Сравнение кинетических свойств различных циклодекстринглюканотрансфераз

Циклодекстринглюканотрансфераза (ЦГТаза, КФ 2.4.1.19) – фермент, катализирующий реакции межмолекулярного трансгликозилирования, в своей сумме приводящие к деполимеризации крахмала и образованию циклодекстринов (ЦД) – нередуцирующих макроциклических олигосахаридов, широко используемых в пищевой промышленности, фармацевтике, косметике, органическом синтезе [1].

Наиболее распространены и известны, альфа-( a ), бета-( β ) и гамма-( γ ) ЦД, молекулы которых состоят из 6, 7 и 8 остатков D-глюкопиранозы, связанных a -1→4-D связями. При действии ЦГТазы на крахмал в реакционной смеси одновременно образуются и накапливаются все три гомолога, ингибирующие действие фермента.

В зависимости от того, какой продукт доминирует в продуктах конверсии, различают ( a )-, ( β )- и ( γ )-ЦГТазы, природа которых в свою очередь зависит от генетическо-видовых особенностей штамма-продуцента.

Не смотря на об илие публикаций о выделении новых бактерий, способных к синтезу ЦГТаз, накопленный материал зачастую оторван от современных таксономических описаний, названия изолятов бактерий не соответствуют действительности, а сами публикации фактически лишены смысла.
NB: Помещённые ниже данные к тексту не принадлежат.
-- ==== Sys2Proof/Syntax.lean ====
section
/-! DEFINITION. The commands of NSB, one constructor per row of the opcode map (30_encoding R81). -/

namespace Sys2Proof

/-- The 24 commands (30_encoding R81). The only operand a command word carries is `SEL` (30_encoding R85). -/
inductive Instr
  /-- `NOP` (45_system R220) -/
  | nop
  /-- `CUR.OPEN` (40_cursor R100) -/
  | curOpen
  /-- `CUR.RD8` (40_cursor R101) -/
  | curRd8
  /-- `CUR.RD16` (40_cursor R102) -/
  | curRd16
  /-- `CUR.RD32` (40_cursor R103) -/
  | curRd32
  /-- `CUR.RDB` (40_cursor R104) -/
  | curRdb
  /-- `CUR.PEEK` (40_cursor R105) -/
  | curPeek
  /-- `CUR.REM` (40_cursor R106) -/
  | curRem
  /-- `CUR.SKIP` (40_cursor R107) -/
  | curSkip
  /-- `CSUM.IP4` (41_checksum R126) -/
  | csumIp4
  /-- `CSUM.XPORT sel` (41_checksum R129) -/
  | csumXport (proto : Xport)
  /-- `PARSE.ETH` (42_parsers_link_net R142) -/
  | parseEth
  /-- `PARSE.VLAN` (42_parsers_link_net R146) -/
  | parseVlan
  /-- `PARSE.IP4` (42_parsers_link_net R150) -/
  | parseIp4
  /-- `PARSE.IP6` (42_parsers_link_net R156) -/
  | parseIp6
  /-- `PARSE.TCP` (43_parsers_transport R171) -/
  | parseTcp
  /-- `PARSE.UDP` (43_parsers_transport R176) -/
  | parseUdp
  /-- `PARSE.ICMP` (43_parsers_transport R181) -/
  | parseIcmp
  /-- `DISP.ETYPE` (44_dispatch_deep R192) -/
  | dispEtype
  /-- `DISP.IPPROTO` (44_dispatch_deep R193) -/
  | dispIpproto
  /-- `DEEP.START kind` (44_dispatch_deep R200) -/
  | deepStart (kind : Kind)
  /-- `DEEP.STEP` (44_dispatch_deep R201) -/
  | deepStep
  /-- `DEEP.RUN` (44_dispatch_deep R207) -/
  | deepRun
  /-- `CLEAR` (45_system R222) -/
  | clear
deriving DecidableEq, Repr

end Sys2Proof
end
Филогенетически изучены лишь единичные штаммы аэробных спорообразующих бактерий, таких как Paenibacillus macerans [2], P.illinoisensis [10], P.graminis [19], P.stellifer [17], P. campinasensis [20], Bacillus agaradhaerens [14]. Единичные продуценты позиционированы на физиологобиохимическом уровне на уровне родов Klebsiella [9].

Несмотря на перечисленные факты, даже в последних обзорах [16, 18], посвященных сравнительному описанию продуцентов ЦД, в качестве основной родовой группы продолжает фигурировать род Bacillus, Cohn 1872.

Практически не имеется работ, в которых бы в рамках одной лаборатории проводилось сравнение свойств нескольких ЦГТаз бактерий различных видовых групп, прошедших филогенетическую идентификацию. Целью настоящего исследования является восполнение пробелов в данной тематике.

МАТЕРИАЛ И МЕТОДЫ

В работе использовали лиофильно высушенные препараты циклодекстринглюканотрансфераз продуцентов из коллекции лаборатории прикладной микробиологии Института биологии УНЦ РАН: Paenibacillus ehimensis ВКМB-2680D (IB-739), P.illinoisensis IB-1087, P.campinasensis IB-417, P.macerans IB-14 (IB-1053).

Выращивание бактерий Paenibacillus ehimensis осуществляли в 250 мл качалочных колбах содержащих 50 мл среды, при скорости 180 об/мин при 37÷39⁰С в течение 68÷72 ч, на среде, содержащей (в граммах): крахмал – 10,0; пептон – 4,0; дрожжевой экстракт – 5,0; КH 2 PO 4 – 1,0; СaСО 3 – 1,0; дистиллированную воду до 1000 мл, при стартовых рН 7,0-7,2.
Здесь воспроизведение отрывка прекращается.